Directions:
Starting at the line that holds "let put (t : Tab" and stopping at the line that holds "match hType h with", restate the records below word for word, with both of those lines included.

Dataset extract:
/-- Entries of the tables of a parser program (R136). -/
def parserSize (kind : Nat) : Nat := if kind = 0 then 256 else if kind = 1 then 1024 else 2048

/-- Whether an entry's values are in the range that Tables 5-2 to 5-4 give (R137). -/
def parserEntryOk (kind : Nat) (w : List Word) : Bool :=
  if kind = 0 then
    decide (fld w 0 27 16 ≤ 2047) && decide (1 ≤ fld w 0 7 0) && decide (fld w 0 7 0 ≤ 254)
      && decide (fld w 1 20 16 ≤ 16) && decide (fld w 1 15 4 ≤ 2047) && decide (fld w 2 17 16 ≤ 2)
      && decide (fld w 2 3 0 ≤ 8)
  else if kind = 1 then true
  else decide (fld w 0 11 0 ≤ 2047)

/-- Words i to i + n − 1 of a request. -/
def wordsAt (q : List Word) (i n : Nat) : List Word := (List.range n).map fun j => toWord (wd q (i + j))

/-- Own meaning of PARSER.LOAD: written to the inactive bank of the transaction's commit (R137, R139). -/
def actParserLoad : Act := fun x q s =>
  let kind := fld q 0 1 0
  let first := fld q 0 12 2
  let n := fld q 0 22 13
  let k := parserWords kind
  let entry (j : Nat) : List Word := wordsAt q (1 + j * k) k
  if kind = 3 ∨ parserSize kind < first + n ∨ !(List.range n).all (fun j => parserEntryOk kind (entry j)) then
    fail stNotPermitted s
  else if x.ph = .stage then done s
  else
    let put (t : Tab (List Word)) : Tab (List Word) := (List.range n).foldl (fun t j => tset t (first + j) (entry j)) t
    done (setCfg true (fun c =>
      if kind = 0 then { c with nodes := put c.nodes }
      else if kind = 1 then { c with trans := put c.trans }
      else { c with extr := put c.extr }) s)

def cmdParserLoad : Cmd :=
  { op := 0x0603, staging := .must, need := fun q => 1 + fld q 0 22 13 * parserWords (fld q 0 1 0)
    objs := fun _ => [[0x0603]], act := actParserLoad }

/-- PARSER.LOAD (R139). -/
def execParserLoad (c : Call) (q : List Word) (s : State) : Host.Outcome State Fault Refusal :=
  .next (runCommand cmdParserLoad c q s)

/-- The parse source of a port or packet client handle: port p, or 256 + c (R585). -/
def parseSource (s : State) (h : Nat) : Option Nat :=
  match hType h with
  | 0x30 => if thas s.line.ports (hIdx h) then some (hIdx h) else none
  | 0x32 => if thas s.tr.ports (hIdx h) then some (hIdx h) else none
  | 0x40 => (s.tr.clients.find? fun e => e.2.odu == hIdx h).map fun e => 256 + e.1
  | _ => none

/-- Own meaning of PARSER.PORT_SET (R133, R138, R585). -/
def actParserPortSet : Act := fun x q s =>
  if x.ph = .stage ∧ x.reservedHere s (wd q 0) then (if fld q 1 9 8 = 3 then fail stNotPermitted s else done s)
  else match parseSource s (wd q 0) with
  | none => fail stBadHandle s
  | some k =>
    if fld q 1 9 8 = 3 then fail stNotPermitted s
    else if x.ph = .stage then done s
    else
      let p : ParsePort :=
        { start := fld q 1 7 0, exc := fld q 1 9 8, prio := fld q 1 12 10, pre := flag q 1 13, map := wd q 2 }
      done (modFwd (fun w => { w with parse := tset w.parse k p }) s)

def cmdParserPortSet : Cmd :=
  { op := 0x0604, staging := .may, need := fun _ => 3, objs := fun q => [[wd q 0]], refs := fun q => [wd q 0], act := actParserPortSet }

/-- PARSER.PORT_SET (R585). -/
def execParserPortSet (c : Call) (q : List Word) (s : State) : Host.Outcome State Fault Refusal :=
  .next (runCommand cmdParserPortSet c q s)

/-- Own meaning of IF.SET (R140, Table 5-7). -/
def actIfSet : Act := fun x q s =>
  if hType (wd q 0) ≠ 0x64 ∨ 262400 ≤ hIdx (wd q 0) then fail stBadHandle s
  else if x.ph = .stage then done s
  else
    let r : IfRec := { valid := flag q 1 20, cls := fld q 1 19 16, vrf := fld q 1 15 0, dom := fld q 2 19 0 }
    done (setCfg (x.ph == .commit) (fun c => { c with ifs := tset c.ifs (hIdx (wd q 0)) r }) s)

def cmdIfSet : Cmd :=
  { op := 0x0605, staging := .may, need := fun _ => 3, objs := fun q => [[wd q 0]], act := actIfSet }

/-- IF.SET (R140). -/
def execIfSet (c : Call) (q : List Word) (s : State) : Host.Outcome State Fault Refusal :=
  .next (runCommand cmdIfSet c q s)

/-- Selector words of LKP.KEY_SET. -/
def selectorsOf (q : List Word) : List Nat := (List.range (fld q 1 4 0)).map fun i => fld q (2 + i) 14 0

/-- Whether a key profile of selectors is one that some engine can use: 1 to 16 selectors, each within its source and at
most 80 bytes in all (R142). -/
def keySetOk (sels : List Nat) : Bool :=
  decide (1 ≤ sels.length) && decide (sels.length ≤ 16)
    && (sels.all fun w => decide (bits w 7 0 + bits w 13 8 + 1 ≤ if bit w 14 then 32 else 256))
    && decide (sels.foldl (fun n w => n + bits w 13 8 + 1) 0 ≤ 80)

/-- Width of a Sage key by entry width code, bytes (R142). -/
def sageBytes (w : Nat) : Nat := 20 * 2 ^ w

/-- Whether a program keeps the rules of R142, R164, R179 and R185 for the key profiles it names. -/
def progOk (s : State) (c : FwdCfg) (p : Prog) : Bool :=
  (match p.sorrel with | some k => keyLen c k == 4 || keyLen c k == 16 | none => true)
    && (match p.dill1 with | some (_, k) => decide (keyLen c k ≤ 20) | none => true)
    && (match p.dill2 with | some (_, k) => decide (keyLen c k ≤ 20) | none => true)
    && (match p.sage with
      | some (k, g) => match tget s.tab.groups g with
        | some gr => decide (keyLen c k ≤ sageBytes gr.width)
            && decide (gr.width = 0 ∨ sageBytes (gr.width - 1) < keyLen c k)
        | none => false
      | none => true)
    && (match p.learn with | some k => decide (keyLen c k ≤ 9) | none => true)

/-- Whether a lookup program names key profile i. -/
def namesKey (p : Prog) (i : Nat) : Bool :=
  p.sorrel == some i || (p.dill1.map Prod.snd) == some i || (p.dill2.map Prod.snd) == some i
    || (p.sage.map Prod.fst) == some i || p.learn == some i

/-- Own meaning of LKP.KEY_SET: refused also where a program that names it would break R142 or R164. -/
def actLkpKeySet : Act := fun x q s =>
  let i := hIdx (wd q 0)
  let sels := selectorsOf q
  if hType (wd q 0) ≠ 0x66 ∨ 256 ≤ i then fail stBadHandle s
  else if !keySetOk sels then fail stNotPermitted s
  else if x.ph = .stage then done s
  else
    let c := { s.fwd.cfg with keys := tset s.fwd.cfg.keys i sels }
    if c.progs.any (fun e => namesKey e.2 i && !progOk s c e.2) then fail stNotPermitted s
    else done (setCfg (x.ph == .commit) (fun c => { c with keys := tset c.keys i sels }) s)

def cmdLkpKeySet : Cmd :=
  { op := 0x0606, staging := .may, need := fun q => 2 + fld q 1 4 0, objs := fun q => [[wd q 0]], act := actLkpKeySet }

/-- LKP.KEY_SET (R142). -/
def execLkpKeySet (c : Call) (q : List Word) (s : State) : Host.Outcome State Fault Refusal :=
  .next (runCommand cmdLkpKeySet c q s)

/-- The lookup program of LKP.PROGRAM_SET words 1 to 6: a Dill lookup is table [7:0], key profile [15:8], enable [16];
Sage is key profile [7:0], group [11:8], enable [16] (notes/assumptions: the spec gives no bits for these). -/
def progOf (q : List Word) (learn : Option Nat) : Prog :=
  { sorrel := if flag q 1 8 then some (fld q 1 7 0) else none
    dill1 := if flag q 2 16 then some (fld q 2 7 0, fld q 2 15 8) else none
    dill2 := if flag q 3 16 then some (fld q 3 7 0, fld q 3 15 8) else none
    onMiss := flag q 3 31
    sage := if flag q 4 16 then some (fld q 4 7 0, fld q 4 11 8) else none
    miss := wd q 5
    ctr := if flag q 6 26 then some (fld q 6 25 0) else none
    learn := learn }

/-- Whether a program names a Dill table or a segment group that does not exist. -/
def progUnknown (s : State) (p : Prog) : Bool :=
  (match p.dill1 with | some (t, _) => !thas s.tab.dill t | none => false)
    || (match p.dill2 with | some (t, _) => !thas s.tab.dill t | none => false)
    || (match p.sage with | some (_, g) => !thas s.tab.groups g | none => false)
    || match p.missRec with | some a => !thas s.fwd.cfg.actions a | none => false

/-- Whether a program names the reserved Sage group outside TIME, where index 15 is no group (R185). -/
def reservedNamed (s : State) (p : Prog) : Bool :=
  match p.sage with
  | some (_, g) => g == 15 && s.fwd.profile != 2 && !thas s.tab.groups 15
  | none => false

/-- Own meaning of LKP.PROGRAM_SET (R141, R142, R164, R179). -/
def actLkpProgramSet : Act := fun x q s =>
  let i := hIdx (wd q 0)
  let p := progOf q (tgetD s.fwd.cfg.progs i {}).learn
  if hType (wd q 0) ≠ 0x65 ∨ 4096 ≤ i then fail stBadHandle s
  else if (p.missRec.isNone ∧ 4 < p.miss % 16) ∨ reservedNamed s p then fail stNotPermitted s
  else if x.ph = .stage then done s
  else if progUnknown s p then fail stBadHandle s
  else if !progOk s s.fwd.cfg p then fail stNotPermitted s
  else done (setCfg (x.ph == .commit) (fun c => { c with progs := tset c.progs i p }) s)

/-- The Dill tables, the Sage group and the miss action's record that LKP.PROGRAM_SET names count as references (R454). -/
def refsProgram (q : List Word) : List Nat :=
  (if flag q 2 16 then [handle 0x71 (fld q 2 7 0)] else []) ++ (if flag q 3 16 then [handle 0x71 (fld q 3 7 0)] else [])
    ++ (if flag q 4 16 then [handle 0x72 (fld q 4 11 8)] else []) ++ if hType (wd q 5) = 0x70 then [wd q 5] else []

/-- A program that names a group with segments in the Sage quad under a sounding waits for its end (R509). -/
def holdLkpProgramSet (q : List Word) (s : State) : Bool :=
  match idleSounding s, (progOf q none).sage with
  | some d, some (_, g) => match tget s.tab.groups g with
    | some x => decide (16 ≤ d) && decide (d ≤ 19) && decide (x.first < 4 * (d - 16) + 4) && decide (4 * (d - 16) < x.first + x.count)
    | none => false
  | _, _ => false

def cmdLkpProgramSet : Cmd :=
  { op := 0x0607, staging := .may, need := fun _ => 7, objs := fun q => [[wd q 0]], refs := refsProgram
    hold := holdLkpProgramSet, act := actLkpProgramSet }

/-- LKP.PROGRAM_SET (R141). -/
def execLkpProgramSet (c : Call) (q : List Word) (s : State) : Host.Outcome State Fault Refusal :=
  .next (runCommand cmdLkpProgramSet c q s)

/-- The next-hop of words i + 1 to i + 5, with a destination system port. -/
def nhOf (q : List Word) (dsp i : Nat) : NextHop :=
  { dsp := dsp, qbase := fld q i 19 0, encap := hwd q (i + 1), dmac := wd q (i + 2) + 2 ^ 32 * fld q (i + 3) 15 0
    vid := fld q (i + 4) 11 0, dir := fld q (i + 4) 13 12 }

/-- Whether an encapsulation handle may be named. -/
def encapOk (x : Ctx) (s : State) (h : Nat) : Bool := hType h == 0 || (hType h == 0x63 && x.knows s h)

/-- Own meaning of NH.CREATE. -/
def actNhCreate : Act := fun x q s =>
  let nh := nhOf q (fld q 0 15 0) 1
  if !encapOk x s nh.encap then fail stBadHandle s
  else match newIdx x 0x60 s.fwd.cfg.nhs 1048576 s with
    | none => fail stResourceShort s
    | some i =>
      if x.ph = .stage then created (handle 0x60 i) s
      else created (handle 0x60 i) (setCfg (x.ph == .commit) (fun c => { c with nhs := tset c.nhs i nh }) s)

def cmdNhCreate : Cmd :=
  { op := 0x0610, staging := .may, need := fun _ => 6, refs := fun q => [wd q 2], act := actNhCreate }

/-- NH.CREATE (R145). -/
def execNhCreate (c : Call) (q : List Word) (s : State) : Host.Outcome State Fault Refusal :=
  .next (runCommand cmdNhCreate c q s)

/-- Own meaning of NH.SET: words 1 to 5 as NH.CREATE, the destination system port stays (Table 5-12). -/
def actNhSet : Act := fun x q s =>
  let h := wd q 0
  if hType h ≠ 0x60 ∨ !x.knows s h ∨ !encapOk x s (wd q 2) then fail stBadHandle s
  else if x.ph = .stage then done s
  else done (ecmpUpdate (setCfg (x.ph == .commit) (fun c =>
    { c with nhs := tmodify c.nhs (hIdx h) fun old => nhOf q old.dsp 1 }) s))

Reply:
    let put (t : Tab (List Word)) : Tab (List Word) := (List.range n).foldl (fun t j => tset t (first + j) (entry j)) t
    done (setCfg true (fun c =>
      if kind = 0 then { c with nodes := put c.nodes }
      else if kind = 1 then { c with trans := put c.trans }
      else { c with extr := put c.extr }) s)

def cmdParserLoad : Cmd :=
  { op := 0x0603, staging := .must, need := fun q => 1 + fld q 0 22 13 * parserWords (fld q 0 1 0)
    objs := fun _ => [[0x0603]], act := actParserLoad }

/-- PARSER.LOAD (R139). -/
def execParserLoad (c : Call) (q : List Word) (s : State) : Host.Outcome State Fault Refusal :=
  .next (runCommand cmdParserLoad c q s)

/-- The parse source of a port or packet client handle: port p, or 256 + c (R585). -/
def parseSource (s : State) (h : Nat) : Option Nat :=
  match hType h with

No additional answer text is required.